### WHAT THE TASK ASKS:
Copy verbatim the block of lines in the entries below whose first line contains "(s.modHealth f).out = s.out := rfl" and whose last line contains "(s.modHealth f).cores = s.cores := rfl". Leave out all other lines.

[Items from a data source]
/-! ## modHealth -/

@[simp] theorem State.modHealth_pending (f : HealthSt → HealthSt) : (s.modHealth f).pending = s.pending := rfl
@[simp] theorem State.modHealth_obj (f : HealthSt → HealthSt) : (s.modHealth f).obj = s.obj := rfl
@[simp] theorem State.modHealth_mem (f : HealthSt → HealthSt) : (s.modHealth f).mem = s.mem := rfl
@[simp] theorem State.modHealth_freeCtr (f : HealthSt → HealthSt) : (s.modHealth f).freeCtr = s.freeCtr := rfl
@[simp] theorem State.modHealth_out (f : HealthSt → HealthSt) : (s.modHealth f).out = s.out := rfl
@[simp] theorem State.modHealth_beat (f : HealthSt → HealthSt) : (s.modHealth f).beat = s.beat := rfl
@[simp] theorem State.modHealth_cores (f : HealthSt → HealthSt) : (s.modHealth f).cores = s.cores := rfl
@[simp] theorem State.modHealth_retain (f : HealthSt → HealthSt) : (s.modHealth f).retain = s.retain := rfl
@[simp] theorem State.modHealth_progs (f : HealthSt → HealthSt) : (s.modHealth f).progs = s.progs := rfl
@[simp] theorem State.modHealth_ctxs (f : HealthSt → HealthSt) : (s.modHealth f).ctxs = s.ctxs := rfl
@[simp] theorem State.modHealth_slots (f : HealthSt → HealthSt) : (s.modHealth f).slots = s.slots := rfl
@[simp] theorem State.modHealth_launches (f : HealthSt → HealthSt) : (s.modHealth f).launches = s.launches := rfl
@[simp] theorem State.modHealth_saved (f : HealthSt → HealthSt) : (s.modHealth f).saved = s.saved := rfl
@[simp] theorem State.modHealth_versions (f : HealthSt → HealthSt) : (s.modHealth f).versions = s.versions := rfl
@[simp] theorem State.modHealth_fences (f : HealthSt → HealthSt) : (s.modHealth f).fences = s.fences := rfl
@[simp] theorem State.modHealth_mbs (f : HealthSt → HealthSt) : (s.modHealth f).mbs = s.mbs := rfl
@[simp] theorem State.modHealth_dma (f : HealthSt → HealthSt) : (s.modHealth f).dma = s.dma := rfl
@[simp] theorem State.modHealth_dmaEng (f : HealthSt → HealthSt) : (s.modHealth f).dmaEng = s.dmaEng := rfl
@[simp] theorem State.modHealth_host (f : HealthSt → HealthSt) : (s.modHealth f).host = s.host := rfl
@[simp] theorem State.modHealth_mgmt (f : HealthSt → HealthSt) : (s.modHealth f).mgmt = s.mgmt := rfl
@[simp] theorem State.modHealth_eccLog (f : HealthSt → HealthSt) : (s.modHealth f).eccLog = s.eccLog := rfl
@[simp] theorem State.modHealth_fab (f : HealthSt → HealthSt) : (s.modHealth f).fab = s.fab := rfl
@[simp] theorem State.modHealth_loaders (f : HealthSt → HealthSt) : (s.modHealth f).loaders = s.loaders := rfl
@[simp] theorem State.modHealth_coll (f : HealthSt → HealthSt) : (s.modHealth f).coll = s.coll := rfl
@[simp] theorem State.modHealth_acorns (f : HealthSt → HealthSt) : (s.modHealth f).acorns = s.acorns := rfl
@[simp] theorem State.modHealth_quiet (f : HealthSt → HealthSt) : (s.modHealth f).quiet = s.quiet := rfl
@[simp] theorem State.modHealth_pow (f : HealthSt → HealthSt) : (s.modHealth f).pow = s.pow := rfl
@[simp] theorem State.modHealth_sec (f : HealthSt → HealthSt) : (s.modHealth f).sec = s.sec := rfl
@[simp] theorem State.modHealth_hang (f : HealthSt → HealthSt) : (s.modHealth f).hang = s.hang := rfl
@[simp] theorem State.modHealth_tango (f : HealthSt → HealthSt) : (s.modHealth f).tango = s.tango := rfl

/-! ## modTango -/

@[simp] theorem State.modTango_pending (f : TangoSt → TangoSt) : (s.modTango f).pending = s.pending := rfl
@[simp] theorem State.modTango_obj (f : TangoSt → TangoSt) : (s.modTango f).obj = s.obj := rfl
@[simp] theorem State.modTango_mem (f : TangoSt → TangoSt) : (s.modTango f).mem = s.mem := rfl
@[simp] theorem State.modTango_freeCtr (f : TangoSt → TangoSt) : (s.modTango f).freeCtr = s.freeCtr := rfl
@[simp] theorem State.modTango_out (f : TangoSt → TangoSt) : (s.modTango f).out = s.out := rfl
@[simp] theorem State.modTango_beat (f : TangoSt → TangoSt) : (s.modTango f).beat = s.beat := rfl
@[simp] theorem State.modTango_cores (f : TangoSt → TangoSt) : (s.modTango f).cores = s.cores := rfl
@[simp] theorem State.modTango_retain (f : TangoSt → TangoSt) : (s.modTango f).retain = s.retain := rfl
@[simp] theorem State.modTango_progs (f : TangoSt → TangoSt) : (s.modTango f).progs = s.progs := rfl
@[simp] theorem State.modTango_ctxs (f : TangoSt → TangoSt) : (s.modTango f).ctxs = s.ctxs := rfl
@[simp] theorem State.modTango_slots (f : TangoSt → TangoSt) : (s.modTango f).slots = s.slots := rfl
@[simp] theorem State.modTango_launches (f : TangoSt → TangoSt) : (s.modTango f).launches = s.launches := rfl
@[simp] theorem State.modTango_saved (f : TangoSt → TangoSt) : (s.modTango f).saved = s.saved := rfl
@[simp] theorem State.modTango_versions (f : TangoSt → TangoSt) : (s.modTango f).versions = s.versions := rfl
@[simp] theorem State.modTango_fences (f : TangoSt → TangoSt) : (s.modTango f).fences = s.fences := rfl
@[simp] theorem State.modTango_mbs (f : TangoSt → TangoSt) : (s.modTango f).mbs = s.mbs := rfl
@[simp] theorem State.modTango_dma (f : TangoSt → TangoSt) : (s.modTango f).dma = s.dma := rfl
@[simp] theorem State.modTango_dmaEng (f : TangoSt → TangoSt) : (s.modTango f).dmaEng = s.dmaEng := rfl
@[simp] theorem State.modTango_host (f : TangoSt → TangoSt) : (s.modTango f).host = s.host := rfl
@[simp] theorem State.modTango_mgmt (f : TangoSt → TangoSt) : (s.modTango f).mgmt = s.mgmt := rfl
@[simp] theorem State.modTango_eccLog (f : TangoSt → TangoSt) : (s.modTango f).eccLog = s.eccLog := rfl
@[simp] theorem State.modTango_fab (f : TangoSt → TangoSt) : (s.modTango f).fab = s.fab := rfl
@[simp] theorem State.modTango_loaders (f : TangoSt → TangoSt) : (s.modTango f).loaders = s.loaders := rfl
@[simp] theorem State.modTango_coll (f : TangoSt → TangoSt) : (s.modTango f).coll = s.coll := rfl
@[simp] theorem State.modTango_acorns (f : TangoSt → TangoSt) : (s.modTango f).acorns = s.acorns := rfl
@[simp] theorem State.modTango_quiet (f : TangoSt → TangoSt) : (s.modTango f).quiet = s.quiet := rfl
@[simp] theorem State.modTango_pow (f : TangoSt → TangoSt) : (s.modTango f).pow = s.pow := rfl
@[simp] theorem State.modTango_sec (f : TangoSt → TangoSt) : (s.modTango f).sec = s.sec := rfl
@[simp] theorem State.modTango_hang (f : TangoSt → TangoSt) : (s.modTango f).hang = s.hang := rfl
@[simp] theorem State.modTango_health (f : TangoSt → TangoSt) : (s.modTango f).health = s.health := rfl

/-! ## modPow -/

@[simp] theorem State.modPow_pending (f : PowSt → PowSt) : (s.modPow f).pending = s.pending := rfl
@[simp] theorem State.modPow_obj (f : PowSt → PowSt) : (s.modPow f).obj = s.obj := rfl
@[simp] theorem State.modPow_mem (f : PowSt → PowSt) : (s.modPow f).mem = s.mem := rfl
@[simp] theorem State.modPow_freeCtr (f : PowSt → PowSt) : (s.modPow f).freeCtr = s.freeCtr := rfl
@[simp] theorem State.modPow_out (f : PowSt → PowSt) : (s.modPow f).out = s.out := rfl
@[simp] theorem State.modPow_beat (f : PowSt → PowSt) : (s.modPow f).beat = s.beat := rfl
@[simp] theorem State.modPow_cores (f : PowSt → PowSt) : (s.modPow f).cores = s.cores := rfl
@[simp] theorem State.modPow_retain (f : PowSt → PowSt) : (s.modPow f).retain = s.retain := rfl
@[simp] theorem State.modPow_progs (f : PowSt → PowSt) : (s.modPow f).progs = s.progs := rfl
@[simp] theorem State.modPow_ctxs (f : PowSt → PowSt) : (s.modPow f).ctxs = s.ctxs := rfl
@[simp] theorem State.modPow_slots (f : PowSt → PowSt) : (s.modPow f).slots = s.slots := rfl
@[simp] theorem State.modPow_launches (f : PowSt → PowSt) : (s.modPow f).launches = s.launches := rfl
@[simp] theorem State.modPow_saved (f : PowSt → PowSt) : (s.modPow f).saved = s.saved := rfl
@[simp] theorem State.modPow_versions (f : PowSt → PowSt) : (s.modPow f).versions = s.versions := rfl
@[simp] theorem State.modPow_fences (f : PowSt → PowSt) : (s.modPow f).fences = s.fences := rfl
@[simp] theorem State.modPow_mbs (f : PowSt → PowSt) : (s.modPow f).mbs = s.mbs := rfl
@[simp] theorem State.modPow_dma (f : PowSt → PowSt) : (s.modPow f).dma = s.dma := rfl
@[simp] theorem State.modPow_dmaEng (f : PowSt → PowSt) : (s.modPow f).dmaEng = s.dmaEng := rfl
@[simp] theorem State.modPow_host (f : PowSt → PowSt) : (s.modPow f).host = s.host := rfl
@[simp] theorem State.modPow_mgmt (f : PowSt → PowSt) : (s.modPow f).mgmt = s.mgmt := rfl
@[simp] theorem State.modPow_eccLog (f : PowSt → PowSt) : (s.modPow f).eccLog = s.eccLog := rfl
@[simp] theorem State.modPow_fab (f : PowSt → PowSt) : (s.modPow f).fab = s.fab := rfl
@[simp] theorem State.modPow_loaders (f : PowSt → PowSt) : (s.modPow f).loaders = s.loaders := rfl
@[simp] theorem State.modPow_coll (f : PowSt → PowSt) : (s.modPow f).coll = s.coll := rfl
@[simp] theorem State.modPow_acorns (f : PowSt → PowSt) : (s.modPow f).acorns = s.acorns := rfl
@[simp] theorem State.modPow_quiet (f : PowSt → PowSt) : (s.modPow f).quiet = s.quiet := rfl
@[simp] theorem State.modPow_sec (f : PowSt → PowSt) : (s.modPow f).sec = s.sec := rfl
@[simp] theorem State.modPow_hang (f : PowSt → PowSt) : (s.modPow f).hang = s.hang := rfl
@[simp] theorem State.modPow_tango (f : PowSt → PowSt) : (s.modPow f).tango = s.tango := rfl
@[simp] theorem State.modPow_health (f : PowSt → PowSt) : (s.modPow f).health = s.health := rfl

### RESULT OF THIS TASK:
@[simp] theorem State.modHealth_out (f : HealthSt → HealthSt) : (s.modHealth f).out = s.out := rfl
@[simp] theorem State.modHealth_beat (f : HealthSt → HealthSt) : (s.modHealth f).beat = s.beat := rfl
@[simp] theorem State.modHealth_cores (f : HealthSt → HealthSt) : (s.modHealth f).cores = s.cores := rfl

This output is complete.